Connect to external SQL databases
Every language in Cloudera AI has multiple client libraries available for SQL databases.
If your
database is behind a firewall or on a secure server, you can connect to
it by creating an SSH
tunnel to the server, then connecting to the database on
localhost
.
If the database is password-protected, consider storing the password in an environmental variable to avoid displaying it in your code or in consoles.

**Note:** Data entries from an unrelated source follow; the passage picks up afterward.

-- ==== Sys2Proof/Tests/Slice0.lean ====
section
/-!
SUPPORT. Tests: ill-formed terms refused, words written out from the encodings of the spec, single steps on small states
with results worked out from the rules, and for every statement states and operands that meet its hypotheses.
-/
set_option Elab.async false
set_option maxRecDepth 100000
set_option exponentiation.threshold 5000
namespace Sys2Proof.Tests
open Sys2Proof Sys2Proof.Machine

/-! ### Small states -/

/-- The state after reset, context A of core 0 running. -/
def stg (f : Context → Context) : State :=
  setCore State.reset 0 { Core.reset with running := some false, ctxA := f { Context.reset with status := .running } }

/-- The state after reset, core 0 in curator mode. -/
def cur (f : Core → Core) : State := setCore State.reset 0 (f { Core.reset with curator := true })

/-- Registers written. -/
def regs (l : List (RegName × Nat)) (r : Regs) : Regs := l.foldl (fun r e => writeReg r e.1 e.2) r

/-- The same with registers written. -/
def stgX (l : List (RegName × Nat)) : State := stg fun x => { x with live := regs l x.live }
def curX (l : List (RegName × Nat)) : State := cur fun c => { c with cur := regs l c.cur }

/-- Core 0 of a state changed. -/
def onCore (f : Core → Core) (s : State) : State := modCore s 0 f
def onCtx (f : Context → Context) (s : State) : State := modCtxAt s 0 false f

/-! ### Witnesses: scalar and vector slots -/

theorem witness_IntegerResults_add : intResult (stgX [(xReg 2, 2 ^ 64 - 1), (xReg 3, 1)]) (.add 1 2 false 3 false 0)
      = some (1, 1, 0) ∧ Ready (stgX [(xReg 2, 2 ^ 64 - 1), (xReg 3, 1)]) (.add 1 2 false 3 false 0) := ⟨rfl, rfl⟩
theorem witness_IntegerResults_x0 : intResult (stgX [(xReg 2, 5)]) (.sub 0 2 false 2 false 0) = some (1, 0, 0) ∧
    Ready (stgX [(xReg 2, 5)]) (.sub 0 2 false 2 false 0) := ⟨rfl, rfl⟩
theorem witness_IntegerResults_cmp : (∃ P, truthResult (stgX [(xReg 2, 2 ^ 63)]) (.cmp 7 2 2 false 3 false 0) = some (7, P)) ∧
    Ready (stgX [(xReg 2, 2 ^ 63)]) (.cmp 7 2 2 false 3 false 0) :=
  ⟨⟨_, rfl⟩, rfl⟩
theorem witness_DivisionResults : divResult (stgX [(xReg 2, 2 ^ 63), (xReg 3, 2 ^ 64 - 1)]) (.div 1 2 false 3 false 0)
      = some (1, 2 ^ 63) ∧ Ready (stgX [(xReg 2, 2 ^ 63), (xReg 3, 2 ^ 64 - 1)]) (.div 1 2 false 3 false 0) := ⟨rfl, rfl⟩
theorem witness_DivisionResults_zero : divResult (stgX [(xReg 2, 7)]) (.rem 1 2 false 3 false 0) = some (1, 7) ∧
    Ready (stgX [(xReg 2, 7)]) (.rem 1 2 false 3 false 0) := ⟨rfl, rfl⟩

/-- 1.0 + 1.0 and 1.0 / 0.0 in binary64; every exception enabled in the second state. -/
def sFl : State := stgX [(xReg 2, 0x3FF0000000000000), (xReg 4, 0x7FF0000000000001), (vReg 1, 0x3F800000), (mReg 1, 1)]
def sEn : State := onCore (fun c => { c with kstat := 0x1F00 }) sFl

theorem witness_FloatResults : floatResult sFl (.dadd 1 2 false 2 false 0 0)
      = some (4, [(xReg 1, 0x4000000000000000)], 0) ∧ Ready sFl (.dadd 1 2 false 2 false 0 0) ∧ floatTrap sFl 0 = 0 :=
  ⟨rfl, rfl, rfl⟩
theorem witness_FloatResults_long : floatLong sFl (.ddiv 1 2 false 2 false 0 0) = some (1, (0x3FF0000000000000, 0)) ∧
    Ready sFl (.ddiv 1 2 false 2 false 0 0) ∧ floatTrap sFl 0 = 0 := ⟨rfl, rfl, rfl⟩
theorem witness_FloatResults_trap : Ready sEn (.dadd 1 4 false 2 false 0 0) ∧
    ∃ lat ws fl, floatResult sEn (.dadd 1 4 false 2 false 0 0) = some (lat, ws, fl) ∧ floatTrap sEn fl ≠ 0 :=
  ⟨rfl, _, _, _, rfl, by decide +kernel⟩
theorem witness_FloatResults_trapLong : Ready sEn (.ddiv 1 2 false 0 false 0 0) ∧
    ∃ d r, floatLong sEn (.ddiv 1 2 false 0 false 0 0) = some (d, r) ∧ floatTrap sEn r.2 ≠ 0 := ⟨rfl, _, _, rfl, by decide +kernel⟩
theorem witness_FloatResults_trapElem :
    let s := onCore (fun c => { c with kstat := 0x1F00 }) (stgX [(vReg 1, 0x7F800001)])
    Ready s (.vadd 2 1 false 1 false 0 0 0) ∧ ∃ lat d w m res,
      elemResult s (.vadd 2 1 false 1 false 0 0 0) = some (lat, d, w, m, res) ∧ floatTrap s (elemFlags s w m res) ≠ 0 :=
  ⟨rfl, _, _, _, _, _, rfl, by decide +kernel⟩
theorem witness_FloatResults_trapSpecial :
    let s := onCore (fun c => { c with kstat := 0x1F00 }) (stgX [(vReg 1, 0x7F800001), (mReg 1, 1)])
    Ready s (.vrcp 2 1 false 0 1) ∧ ∃ t m ds, specialResult s (.vrcp 2 1 false 0 1) = some (t, m, ds) ∧ efmt t = .fl f32 ∧
      floatTrap s (specialFlags s t m f32 ds) ≠ 0 :=
  ⟨rfl, _, _, _, rfl, rfl, by decide +kernel⟩
theorem witness_ElementResults : ∃ lat d w m res, elemResult sFl (.vadd 2 1 false 1 false 0 1 0) = some (lat, d, w, m, res) ∧
    Ready sFl (.vadd 2 1 false 1 false 0 1 0) ∧ floatTrap sFl (elemFlags sFl w m res) = 0 ∧ (res 0).1 = 0x40000000 :=
  ⟨_, _, _, _, _, rfl, rfl, by decide +kernel, by decide +kernel⟩
theorem witness_WholeResults : wholeResult (stgX [(mReg 1, 0x8001)]) (.mbitInv 2 1 false 15) = some (2, [(mReg 2, 1)], 0) ∧
    Ready (stgX [(mReg 1, 0x8001)]) (.mbitInv 2 1 false 15) ∧ floatTrap (stgX [(mReg 1, 0x8001)]) 0 = 0 := ⟨rfl, rfl, rfl⟩
theorem witness_SpecialResults : ∃ t m ds f, specialResult sFl (.vrcp 2 1 false 0 1) = some (t, m, ds) ∧
    Ready sFl (.vrcp 2 1 false 0 1) ∧ efmt t = .fl f ∧ floatTrap sFl (specialFlags sFl t m f ds) = 0 :=
  ⟨_, _, _, _, rfl, rfl, rfl, by decide +kernel⟩
theorem witness_ChainsAndQuants_chain : Ready sFl (.vchc 5 1 3 false 0 0 1) ∧ Ready sFl (.vch 2 1 false 0 1) ∧
    floatTrap sFl ((List.range 64).foldl (fun f j =>
      if laneOn (rm sFl 1) ((chainRun (frmOf sFl) (actRegs sFl).chain.toList (elems32 (rv sFl 1))).getD 0 ⟨f32, 0, 0⟩).fmt.w j
      then f ||| ((chainRun (frmOf sFl) (actRegs sFl).chain.toList (elems32 (rv sFl 1))).getD j ⟨f32, 0, 0⟩).fl else f) 0) = 0 :=
  ⟨rfl, rfl, by decide +kernel⟩
/-- A control word of VQNT: FP8 E4M3 (code 4), maximum wanted. -/
theorem witness_ChainsAndQuants_quant :
    let s := stgX [(vReg 1, 0x3F800000), (xReg 2, 0x3F80000000000404), (mReg 1, 1)]
    Ready s (.vqnt 2 1 false 2 false 0 1) ∧ qctlOk (ux s 2) true = true ∧ bitOf (ux s 2) 10 = true ∧
      pendCount (actCtx s) < 64 ∧ floatTrap s (quantResult s 1 (ux s 2) 0 1).2 = 0 :=
  ⟨rfl, rfl, rfl, by decide +kernel, by decide +kernel⟩
theorem witness_ChainsAndQuants_bad :
    let s := stgX [(xReg 2, 9)]
    Ready s (.vqnt 2 1 false 2 false 0 0) ∧ qctlOk (ux s 2) true = false ∧ Ready s (.vdqnt 2 1 false 2 false 0 0) ∧
      qctlOk (ux s 2) false = false := ⟨rfl, rfl, rfl, rfl⟩
theorem witness_ResultFrame : Ready (stgX []) (.mul 1 2 false 3 false 0) ∧ (∃ r, intResult (stgX []) (.mul 1 2 false 3 false 0) = some r) ∧
    ∃ t, exec (.mul 1 2 false 3 false 0) (stgX []) = .next t := ⟨rfl, ⟨_, rfl⟩, _, rfl⟩
/-! ### Witnesses: deliveries and gates -/

theorem witness_Deliveries_due : (31 < fileSize .v) ∧ hardWired (vReg 31) = false ∧ hardWired (vReg 0) = false ∧
    isFull (getRegs (getCore (sendReg (stgX []) 0 (vReg 31) 9) 0) .a) (vReg 31) = true ∧
    readReg (getRegs (deliverDue (getCore (sendReg (stgX []) 0 (vReg 31) 9) 0) .a) .a) (vReg 31) = 9 :=
  ⟨by decide, rfl, rfl, rfl, by decide +kernel⟩
theorem witness_Deliveries_empty :
    isFull (setFull (getRegs (getCore (stgX []) 0) .a) (xReg 31) false) (xReg 31) = false ∧ hardWired (xReg 31) = false :=
  ⟨rfl, rfl⟩
theorem witness_Deliveries_hard : hardWired (xReg 0) = true ∧ hardWired (mReg 0) = true ∧ hardWired (qReg 0) = true :=
  ⟨rfl, rfl, rfl⟩
theorem witness_Deliveries_long : (3 < 4) ∧ (15 < 16) ∧
    (getProd (getCore (onCtx (fun x => { x with producers := [.value [(xReg 5, 7)] 0 .plain] }) (stgX [])) 0) .a)[0]?
      = some (.value [(xReg 5, 7)] 0 .plain) ∧ 5 < fileSize .x ∧ hardWired (xReg 5) = false :=
  ⟨by decide, by decide, rfl, by decide, rfl⟩

theorem witness_SlotGates_open : Ready (stgX []) (.add 1 2 true 3 true 0) ∧ isSlot (.add 1 2 true 3 true 0) = true := ⟨rfl, rfl⟩
theorem witness_SlotGates_reserved : isSlot (.dadd 1 2 false 3 false 7 0) = true ∧ (Instr.dadd 1 2 false 3 false 7 0).wf = false :=
  ⟨rfl, rfl⟩
theorem witness_SlotGates_curator : isSlot (.done false 0) = true ∧ (Instr.done false 0).wf = true ∧
    (curCore (curX [])).curator = true ∧ curatorOk (.done false 0) = false := ⟨rfl, rfl, rfl, rfl⟩
theorem witness_SlotGates_priv : isSlot (.tret false 0) = true ∧ (Instr.tret false 0).wf = true ∧
    (curCore (stgX [])).curator = false ∧ isPriv (.tret false 0) = true := ⟨rfl, rfl, rfl, rfl⟩
/-- q1 is false. -/
theorem witness_SlotGates_false : isSlot (.add 1 2 false 3 false 1) = true ∧
    decodeCause (curCore (stgX [])).curator (.add 1 2 false 3 false 1) = none ∧
    ctlForbidden (stgX []) (.add 1 2 false 3 false 1) true true = none ∧
    guardFull (actRegs (stgX [])) (.add 1 2 false 3 false 1) = true ∧
    guardTrue (actRegs (stgX [])) (.add 1 2 false 3 false 1) = false := ⟨rfl, rfl, rfl, rfl, rfl⟩

/-- x2 is empty. -/
def sEmpty : State := onCtx (fun x => { x with live := setFull x.live (xReg 2) false }) (stgX [])

theorem witness_SlotGates_empty : isSlot (.add 1 2 true 3 false 0) = true ∧
    decodeCause (curCore sEmpty).curator (.add 1 2 true 3 false 0) = none ∧
    ctlForbidden sEmpty (.add 1 2 true 3 false 0) true true = none ∧ guardFull (actRegs sEmpty) (.add 1 2 true 3 false 0) = true ∧
    guardTrue (actRegs sEmpty) (.add 1 2 true 3 false 0) = true ∧ emptySrc (actRegs sEmpty) (.add 1 2 true 3 false 0) = some (xReg 2) ∧
    exec (.add 1 2 true 3 false 0) sEmpty = .next (raise sEmpty 0x03 2) := ⟨rfl, rfl, rfl, rfl, rfl, rfl, rfl⟩
theorem witness_SlotGates_guard : let s := onCtx (fun x => { x with live := setFull x.live (qReg 3) false }) (stgX [])
    isSlot (.add 1 2 true 3 false 3) = true ∧ decodeCause (curCore s).curator (.add 1 2 true 3 false 3) = none ∧
    ctlForbidden s (.add 1 2 true 3 false 3) true true = none ∧ guardFull (actRegs s) (.add 1 2 true 3 false 3) = false ∧
    exec (.add 1 2 true 3 false 3) s = .next (freeze s .register) := ⟨rfl, rfl, rfl, rfl, rfl⟩
theorem witness_SlotGates_freeze : emptySrc (actRegs sEmpty) (.add 2 3 true 3 false 0) = none ∧
    (∃ d, d ∈ dstsOf (.add 2 3 true 3 false 0) ∧ isFull (actRegs sEmpty) d = false) ∧
    emptySrc (actRegs sEmpty) (.add 1 2 false 3 false 0) = none ∧
    (∃ q, q ∈ srcsOf (.add 1 2 false 3 false 0) ∧ isFull (actRegs sEmpty) q.1 = false) :=
  ⟨rfl, ⟨xReg 2, by decide, rfl⟩, rfl, ⟨(xReg 2, false), by decide, rfl⟩⟩

/-! ### Witnesses: control slot -/

theorem witness_Branches_prepare : Ready (stgX []) (.pbr 0 0x800000) ∧ Ready (stgX []) (.pbr 0 8191) ∧
    Ready (stgX [(xReg 1, 8191)]) (.pbrx 1 false 3 false 0) ∧ Ready (stgX [(xReg 1, 8192)]) (.pbrx 1 false 3 false 0) :=
  ⟨rfl, rfl, rfl, rfl⟩

/-- Branch target register 1 is fetched; 2 not yet; 3 is bad. -/
def sBr : State := onCtx (fun x => { x with live := { x.live with
  bt := ((x.live.bt.setIfInBounds 1 ⟨5, true, none⟩).setIfInBounds 2 ⟨5, false, none⟩).setIfInBounds 3 ⟨0, true, some 9000⟩ } }) (stgX [])

theorem witness_Branches_untaken : CtlReady sBr (.br 1 true 0) ∧ predTrue sBr true 0 = false ∧ CtlReady sBr (.call 1 1 true 0) :=
  ⟨⟨rfl, rfl⟩, rfl, rfl, rfl⟩
theorem witness_Branches_taken : CtlReady sBr (.br 1 false 0) ∧ predTrue sBr false 0 = true ∧ (getBt sBr 1).bad = none ∧
    (getBt sBr 1).fetched = true ∧ CtlReady sBr (.call 1 1 false 0) := ⟨⟨rfl, rfl⟩, rfl, rfl, rfl, rfl, rfl⟩
theorem witness_Branches_unfetched : CtlReady sBr (.br 2 false 0) ∧ (getBt sBr 2).bad = none ∧ (getBt sBr 2).fetched = false ∧
    CtlReady sBr (.call 1 2 false 0) := ⟨⟨rfl, rfl⟩, rfl, rfl, rfl, rfl⟩
theorem witness_Branches_bad : CtlReady sBr (.br 3 false 0) ∧ (getBt sBr 3).bad = some 9000 ∧ CtlReady sBr (.call 1 3 false 0) :=
  ⟨⟨rfl, rfl⟩, rfl, rfl, rfl⟩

The examples below show how to retrieve the password from an environment variable and use it to connect.
Python
You can access data using SQLAlchemy:
!pip install sqlalchemy
import os
import sqlalchemy
from sqlalchemy.orm import sessionmaker
from sqlalchemy import create_engine
db = create_engine("postgresql://cdswuser:%s@localhost:5432/test_db" % os.environ["POSTGRESQL_PASSWORD"])
session = sessionmaker(bind=db)
user = session.query(User).filter_by(name='ed').first()
R
You can access remote databases with dplyr
.
install.packages("dplyr")
library("dplyr")
db <- src_postgres(dbname="test_db", host="localhost", port=5432, user="cdswuser", password=Sys.getenv("POSTGRESQL_PASSWORD"))
flights_table <- tbl(db, "flights")
select(flights_table, year:day, dep_delay, arr_delay)